Dealing with Metadata
Let's start with the example of loading metadata from a binary file. I've been playing around with defining my metadata as a dictionary with a {"metadatakey":{"pos":530,"dtype":"u4"},...}
but this could also be a json or xml file which directly explains where in the file the metadata is located.
This can be then read by:
def seek_read(file, dtype, pos):
file.seek(pos)
return np.squeeze(np.fromfile(file, dtype, count=1))
metadata = {m: seek_read(f, mapping_dict[m]["pos"],mapping_dict[m]["dtype"]) for m in mapping_dict}
Then the metadata can be read with a simple function, even more complex dtypes like arrays can be read by defining the dtype correctly for numpy.
Ultimately that makes defining the metadata quite easy.

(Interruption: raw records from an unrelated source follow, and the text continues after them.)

-- ==== Sys2Proof/Laws/State.lean ====
section
/-! SUPPORT. What each update of the state leaves in each field: one lemma per field per update, all by computation. -/

namespace Sys2Proof.Machine

@[simp] theorem State.setTu_fy (s : State) (p : Port) (t : Tu) : (s.setTu p t).fy = s.fy := rfl
@[simp] theorem State.setTu_pending (s : State) (p : Port) (t : Tu) : (s.setTu p t).pending = s.pending := rfl
@[simp] theorem State.setTu_tus (s : State) (p : Port) (t : Tu) : (s.setTu p t).tus = tset s.tus p.val t := rfl
@[simp] theorem onTu_fy (p : Port) (dt : Nat) (f : Tu → Tu) (s : State) : (onTu p dt f s).fy = s.fy := rfl
@[simp] theorem onTu_pending (p : Port) (dt : Nat) (f : Tu → Tu) (s : State) : (onTu p dt f s).pending = s.pending := rfl
@[simp] theorem onFy_fy (dt : Nat) (g : Fyster → Fyster) (s : State) : (onFy dt g s).fy = g (s.fy.tick dt) := rfl
@[simp] theorem onFy_tus (dt : Nat) (g : Fyster → Fyster) (s : State) : (onFy dt g s).tus = s.tus := rfl
@[simp] theorem onFy_pending (dt : Nat) (g : Fyster → Fyster) (s : State) : (onFy dt g s).pending = s.pending := rfl
@[simp] theorem onFy_tu (dt : Nat) (g : Fyster → Fyster) (s : State) (p : Port) : (onFy dt g s).tu p = s.tu p := rfl

/-! ### Objects of a part -/

@[simp] theorem Part.wr_time (p : Part) (i j v : Nat) : (p.wr i j v).time = p.time := rfl
@[simp] theorem Part.wrDom_time (p : Part) (i j : Nat) (v : List Byte) : (p.wrDom i j v).time = p.time := rfl
@[simp] theorem Part.bump_time (p : Part) (i j n : Nat) : (p.bump i j n).time = p.time := rfl
@[simp] theorem Part.wr_evr (p : Part) (i j v : Nat) : (p.wr i j v).evr = p.evr := rfl
@[simp] theorem Part.wrDom_evr (p : Part) (i j : Nat) (v : List Byte) : (p.wrDom i j v).evr = p.evr := rfl
@[simp] theorem Part.bump_evr (p : Part) (i j n : Nat) : (p.bump i j n).evr = p.evr := rfl
@[simp] theorem Part.wrDom_obj (p : Part) (i j : Nat) (v : List Byte) : (p.wrDom i j v).obj = p.obj := rfl
@[simp] theorem Part.wr_dom (p : Part) (i j v : Nat) : (p.wr i j v).dom = p.dom := rfl
@[simp] theorem Part.bump_dom (p : Part) (i j n : Nat) : (p.bump i j n).dom = p.dom := rfl
@[simp] theorem Part.wr_chans (p : Part) (i j v : Nat) : (p.wr i j v).chans = p.chans := rfl
@[simp] theorem Part.wrDom_chans (p : Part) (i j : Nat) (v : List Byte) : (p.wrDom i j v).chans = p.chans := rfl
@[simp] theorem Part.bump_chans (p : Part) (i j n : Nat) : (p.bump i j n).chans = p.chans := rfl
@[simp] theorem Part.wr_alive (p : Part) (i j v : Nat) : (p.wr i j v).alive = p.alive := rfl
@[simp] theorem Part.wrDom_alive (p : Part) (i j : Nat) (v : List Byte) : (p.wrDom i j v).alive = p.alive := rfl
@[simp] theorem Part.bump_alive (p : Part) (i j n : Nat) : (p.bump i j n).alive = p.alive := rfl
@[simp] theorem Part.wr_lossy (p : Part) (i j v : Nat) : (p.wr i j v).lossy = p.lossy := rfl
@[simp] theorem Part.wrDom_lossy (p : Part) (i j : Nat) (v : List Byte) : (p.wrDom i j v).lossy = p.lossy := rfl
@[simp] theorem Part.bump_lossy (p : Part) (i j n : Nat) : (p.bump i j n).lossy = p.lossy := rfl
@[simp] theorem Part.wr_loss (p : Part) (i j v : Nat) : (p.wr i j v).loss = p.loss := rfl
@[simp] theorem Part.wrDom_loss (p : Part) (i j : Nat) (v : List Byte) : (p.wrDom i j v).loss = p.loss := rfl
@[simp] theorem Part.bump_loss (p : Part) (i j n : Nat) : (p.bump i j n).loss = p.loss := rfl
@[simp] theorem Part.wr_pwr (p : Part) (i j v : Nat) : (p.wr i j v).pwr = p.pwr := rfl
@[simp] theorem Part.wrDom_pwr (p : Part) (i j : Nat) (v : List Byte) : (p.wrDom i j v).pwr = p.pwr := rfl
@[simp] theorem Part.bump_pwr (p : Part) (i j n : Nat) : (p.bump i j n).pwr = p.pwr := rfl
@[simp] theorem Part.wr_orders (p : Part) (i j v : Nat) : (p.wr i j v).orders = p.orders := rfl
@[simp] theorem Part.wrDom_orders (p : Part) (i j : Nat) (v : List Byte) : (p.wrDom i j v).orders = p.orders := rfl
@[simp] theorem Part.bump_orders (p : Part) (i j n : Nat) : (p.bump i j n).orders = p.orders := rfl
@[simp] theorem Part.wr_held (p : Part) (i j v : Nat) : (p.wr i j v).held = p.held := rfl
@[simp] theorem Part.wrDom_held (p : Part) (i j : Nat) (v : List Byte) : (p.wrDom i j v).held = p.held := rfl
@[simp] theorem Part.bump_held (p : Part) (i j n : Nat) : (p.bump i j n).held = p.held := rfl
@[simp] theorem Part.wr_crc (p : Part) (i j v : Nat) : (p.wr i j v).crc = p.crc := rfl
@[simp] theorem Part.wrDom_crc (p : Part) (i j : Nat) (v : List Byte) : (p.wrDom i j v).crc = p.crc := rfl
@[simp] theorem Part.bump_crc (p : Part) (i j n : Nat) : (p.bump i j n).crc = p.crc := rfl
@[simp] theorem Part.wr_wear (p : Part) (i j v : Nat) : (p.wr i j v).wear = p.wear := rfl
@[simp] theorem Part.wrDom_wear (p : Part) (i j : Nat) (v : List Byte) : (p.wrDom i j v).wear = p.wear := rfl
@[simp] theorem Part.bump_wear (p : Part) (i j n : Nat) : (p.bump i j n).wear = p.wear := rfl
@[simp] theorem Part.wr_swapQ (p : Part) (i j v : Nat) : (p.wr i j v).swapQ = p.swapQ := rfl
@[simp] theorem Part.wrDom_swapQ (p : Part) (i j : Nat) (v : List Byte) : (p.wrDom i j v).swapQ = p.swapQ := rfl
@[simp] theorem Part.bump_swapQ (p : Part) (i j n : Nat) : (p.bump i j n).swapQ = p.swapQ := rfl
@[simp] theorem Part.wr_recov (p : Part) (i j v : Nat) : (p.wr i j v).recov = p.recov := rfl
@[simp] theorem Part.wrDom_recov (p : Part) (i j : Nat) (v : List Byte) : (p.wrDom i j v).recov = p.recov := rfl
@[simp] theorem Part.bump_recov (p : Part) (i j n : Nat) : (p.bump i j n).recov = p.recov := rfl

Then you can easily map that metadata to be more cleaned for use further on.
Dealing with the Data
For reading in data I think that a similar approach can be used as well. If each signal in the dataset is defined than it can be easily memory mapped.
An example of this is:
dtype_list = [(("Array"), np.int16,(256,128)), ("sec","<u4"), ("ms","<u2"), ("mis","<u2"), ("Empty",bytes, 120)]
def read_binary(file, dtypes, offset, navigation_shape=None):
keys = [d[0] for d in dtypes]
mapped = np.memmap(file, offset=offset, dtype=dtypes, shape=navigation_shape)
binary_data = {k: mapped[k] for k in keys}
return binary_data
In this case trailing bytes are read efficiently and stored and it is generally clear what format the binary data exists. It also is fast and efficient at accessing the data in chunks of each signal.
Additional information:
I don't know if this ends up being the fastest way to read data (ultimately that becomes more of a challenge based on the system and if you are rechunking etc.) but there are some cases like with reading the empad detector where we are calling memmap and then reshaping the data with dask
that is fairly inefficient.
I would love it if @sk1p or @uellue would chime in here as well. I think that we could maybe generalize some of the other loading schemes they have for binary data using different hardware or streaming data. Hopefully with just a general set of loading methods it would be easy to call the file reader function with different backend readers and really optimize performance.
It would also make adding new formats easier and faster with a focus on maintaining speed and flexibility to try new loading schemes as file storage changes or adapts.